My main nit here is "eyes like dinner-plates" since I think that's the simile everyone goes for with giant squid (see for example here and there are many more) so maybe you could reach for something less expected here. (Also then "in colouring and size" kind of goes on to spell out the simile -- though I guess with colour much depends on what colour your dinner plates are). I guess there's an echo of folk tales too, maybe that's what you're after. I seem to remember one I read as a child, Hans-Christian Anderson I think, with three dogs guarding a tinder-box, having their eyes described this way too.

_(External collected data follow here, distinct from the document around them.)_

/-- 43_image.md R204, R205, R207, R208, R211, R217: IMAGE_RLE fixes its path, its mask flag and, on the resample path,
the inverse and INV_E11 to INV_E23; it begins its walk over its spans of positive length, or completes at
once when there is none; everything else is unchanged, all of memory included. -/
def Obligations.ImageRleValidates : Prop :=
  ∀ (mat : Bool) (s : State), s.ph = .validate → DrawReady s → ImageUsable s.platform s.p.params →
    SpansUsable s.platform s.p.params →
    (∀ j < s.p.params.rleCount.toNat, SpanInSurface s.p.params s.mem j) →
    let p := s.p.params
    let on := decide (p.maskMethod = 2 ∨ p.maskMethod = 3)
    let m := p.matrix
    let c11 := fsub (fmul m.e22 m.e33) (fmul m.e32 m.e23)
    let c12 := fsub (fmul m.e21 m.e33) (fmul m.e23 m.e31)
    let c13 := fsub (fmul m.e21 m.e32) (fmul m.e22 m.e31)
    let det := fadd (fsub (fmul m.e11 c11) (fmul m.e12 c12)) (fmul m.e13 c13)
    let invDet := fdiv (f32 0x3F800000) det
    let i11 := fmul (fsub (fmul m.e22 m.e33) (fmul m.e32 m.e23)) invDet
    let i12 := fmul (fsub (fmul m.e13 m.e32) (fmul m.e12 m.e33)) invDet
    let i13 := fmul (fsub (fmul m.e12 m.e23) (fmul m.e13 m.e22)) invDet
    let i21 := fmul (fsub (fmul m.e23 m.e31) (fmul m.e21 m.e33)) invDet
    let i22 := fmul (fsub (fmul m.e11 m.e33) (fmul m.e13 m.e31)) invDet
    let i23 := fmul (fsub (fmul m.e21 m.e13) (fmul m.e11 m.e23)) invDet
    let rows : MatrixRows Binary32 := ⟨i11, i12, i13, i21, i22, i23⟩
    let patterns : MatrixRows Word := ⟨bits i11, bits i12, bits i13, bits i21, bits i22, bits i23⟩
    (TakesDirect mat p → (∀ j < p.rleCount.toNat, SpanInImage p s.mem j) →
      (listedRuns p s.mem = [] → exec (.imageRle mat) s =
        .next (emptyWalkState { s with runs := [], maskOn := on, ipath := .direct })) ∧
      (listedRuns p s.mem ≠ [] → BuffersApart (.imageRle mat) p → exec (.imageRle mat) s =
        .next (walkingState { s with
          runs := listedRuns p s.mem, maskOn := on, ipath := .direct }))) ∧
    (TakesResample mat p →
      (listedRuns p s.mem = [] → exec (.imageRle mat) s =
        .next (emptyWalkState { s with
          runs := [], maskOn := on, ipath := .resample, inv := rows, invE := patterns })) ∧
      (listedRuns p s.mem ≠ [] → BuffersApart (.imageRle mat) p → exec (.imageRle mat) s =
        .next (walkingState { s with
          runs := listedRuns p s.mem, maskOn := on, ipath := .resample, inv := rows,
          invE := patterns })))

/-! ## Walk steps -/

/-- 42_fill.md R164, R175: a walk step of CLEAR stores 0 in the pixels of its group, moves the cursor, counts
the pixels and completes after the last; nothing else changes. -/
def Obligations.ClearWalkStepStoresZero : Prop :=
  ∀ (s : State) (r : Run), CursorOn s r → ∃ m,
    exec .clear s = .next (afterGroup s r (groupAt s r) m) ∧
    GroupStored s.p.params r.y (r.x0 + s.off) (groupAt s r) (fun _ => some 0) s.mem m

/-- 42_fill.md R164, R178, R179: a walk step of FILL_RECT or FILL_RLE stores in each pixel of its group the
value of R179, all of them from memory before the step; nothing else changes but the cursor and the
count. -/
def Obligations.FillWalkStepStoresTheBlend : Prop :=
  ∀ (s : State) (r : Run), CursorOn s r → MaskUsable s.platform s.p.params →
    (s.fpath = .maskedFill → s.p.params.maskMethod = 2 ∨ s.p.params.maskMethod = 3) →
    ∀ i ∈ [Instr.fillRect, .fillRle], ∃ m,
      exec i s = .next (afterGroup s r (groupAt s r) m) ∧
      GroupStored s.p.params r.y (r.x0 + s.off) (groupAt s r)
        (fun j => some (fillResult s.fpath s.p.params s.mem s.c r.cov (r.x0 + s.off + j) r.y)) s.mem m

/-- 42_fill.md R164, 43_image.md R209, R215, R216: a walk step of an image command on the direct path stores in
each pixel of its group the image pixel at the same place of the source, weighted, masked and blended;
nothing else changes but the cursor and the count. -/
def Obligations.DirectImageWalkStepStoresTheBlend : Prop :=
  ∀ (s : State) (r : Run), CursorOn s r → MaskUsable s.platform s.p.params →
    ImageUsable s.platform s.p.params →
    (s.maskOn = true ↔ s.p.params.maskMethod = 2 ∨ s.p.params.maskMethod = 3) →
    s.ipath = .direct → RunInImage s.p.params r →
    ∀ mat, ∀ i ∈ [Instr.imageRect mat, .imageRle mat], ∃ m,
      exec i s = .next (afterGroup s r (groupAt s r) m) ∧
      GroupStored s.p.params r.y (r.x0 + s.off) (groupAt s r)
        (fun j =>
          let p := s.p.params
          let sx : Int := ((r.x0 + s.off + j : Nat) : Int) - p.minX + p.originX
          let sy : Int := (r.y : Int) - p.minY + p.originY
          some (imageResult p s.mem (imageWeight i p r.cov) sx.toNat sy.toNat (r.x0 + s.off + j) r.y))
        s.mem m

/-- 42_fill.md R164, 43_image.md R212, R213, R214, R216: a walk step of an image command on the resample path
stores in each pixel of its group whose rounded coordinates lie in the image the image pixel there,
weighted, masked and blended, and leaves a pixel whose coordinates do not (a NaN's among them) as it was;
nothing else changes but the cursor and the count, which counts skipped pixels too. -/
def Obligations.ResampledImageWalkStepStoresOrSkips : Prop :=
  ∀ (s : State) (r : Run), CursorOn s r → MaskUsable s.platform s.p.params →
    ImageUsable s.platform s.p.params →
    (s.maskOn = true ↔ s.p.params.maskMethod = 2 ∨ s.p.params.maskMethod = 3) → s.ipath = .resample →
    ∀ mat, ∀ i ∈ [Instr.imageRect mat, .imageRle mat], ∃ m,
      exec i s = .next (afterGroup s r (groupAt s r) m) ∧
      GroupStored s.p.params r.y (r.x0 + s.off) (groupAt s r)
        (fun j =>
          let p := s.p.params
          let fx := toF32 (r.x0 + s.off + j)
          let fy := toF32 r.y
          let rx := fround (fadd (fadd (fmul fx s.inv.e11) (fmul fy s.inv.e12)) s.inv.e13)
          let ry := fround (fadd (fadd (fmul fx s.inv.e21) (fmul fy s.inv.e22)) s.inv.e23)
          if flt rx .zero = false ∧ flt rx (toF32 p.imgW.toNat) = true ∧
              flt ry .zero = false ∧ flt ry (toF32 p.imgH.toNat) = true then
            some (imageResult p s.mem (imageWeight i p r.cov) (toInteger rx) (toInteger ry)
              (r.x0 + s.off + j) r.y)
          else none)
        s.mem m

/-! ## Rules of the whole machine -/

/-- 10_state.md R30, R36, R55, R58, 42_fill.md R161, 60_exceptions.md R241, R244: the machine right after reset is
in a good state. -/
def Obligations.ResetStateIsGood : Prop := State.reset.Inv

/-- 10_state.md R30, R36, R55, R58, 42_fill.md R161, 60_exceptions.md R241, R244: every step, the host's and the
engine's, keeps a good state good. -/
def Obligations.EveryStepKeepsAGoodState : Prop := ∀ s t : State, s.Inv → step s = .next t → t.Inv

/-- 20_memory.md R73, R76, 60_exceptions.md R243, R248: no step from a good state stops with a fault, so nothing
that a run from one does is outside memory, outside the image or off the runs. -/
def Obligations.GoodStateNeverFaults : Prop := ∀ (n : Nat) (s : State), s.Inv → FaultFree n s

/-- 70_reset_and_hazards.md R290, 10_state.md R36, 60_exceptions.md R244: left to the engine, a good walk
completes with success after exactly the groups that are left, PIXCOUNT then being the total length of the
runs modulo 2^32. -/
def Obligations.WalkCompletesAfterItsGroups : Prop :=
  ∀ s : State, s.Inv → s.ph = .walk → s.turns = [] → ∃ t,
    Sys2Proof.core.run (groupsLeft s) s = .next t ∧
    (∀ k < groupsLeft s, ∃ u, Sys2Proof.core.run k s = .next u ∧ u.ph = .walk ∧ u.busy = true) ∧
    t.ph = .idle ∧ t.busy = false ∧ t.done = true ∧ t.err = false ∧ t.errcode = 0 ∧ t.errinfo = 0 ∧
    t.pixcount = BitVec.ofNat 32 (s.runs.map Run.len).sum ∧ t.host = s.host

"a couple bluefish" sounds odd to me -- the missing 'of'. Maybe that's idiomatic for this voice, but I don't see this kind of elision repeated elsewhere.

Suddenly there is revving in a reel.

Would seem more natural (to me) as "Suddenly there's the revving of a reel.", since 'revving' is short for revolving, and the reel is what revolves (as I understand it, I don't fish) rather than the revolving taking place in the reel.

Enjoyed,

Matt.

Last edited by Matt Q; 07-16-2019 at 09:26 AM.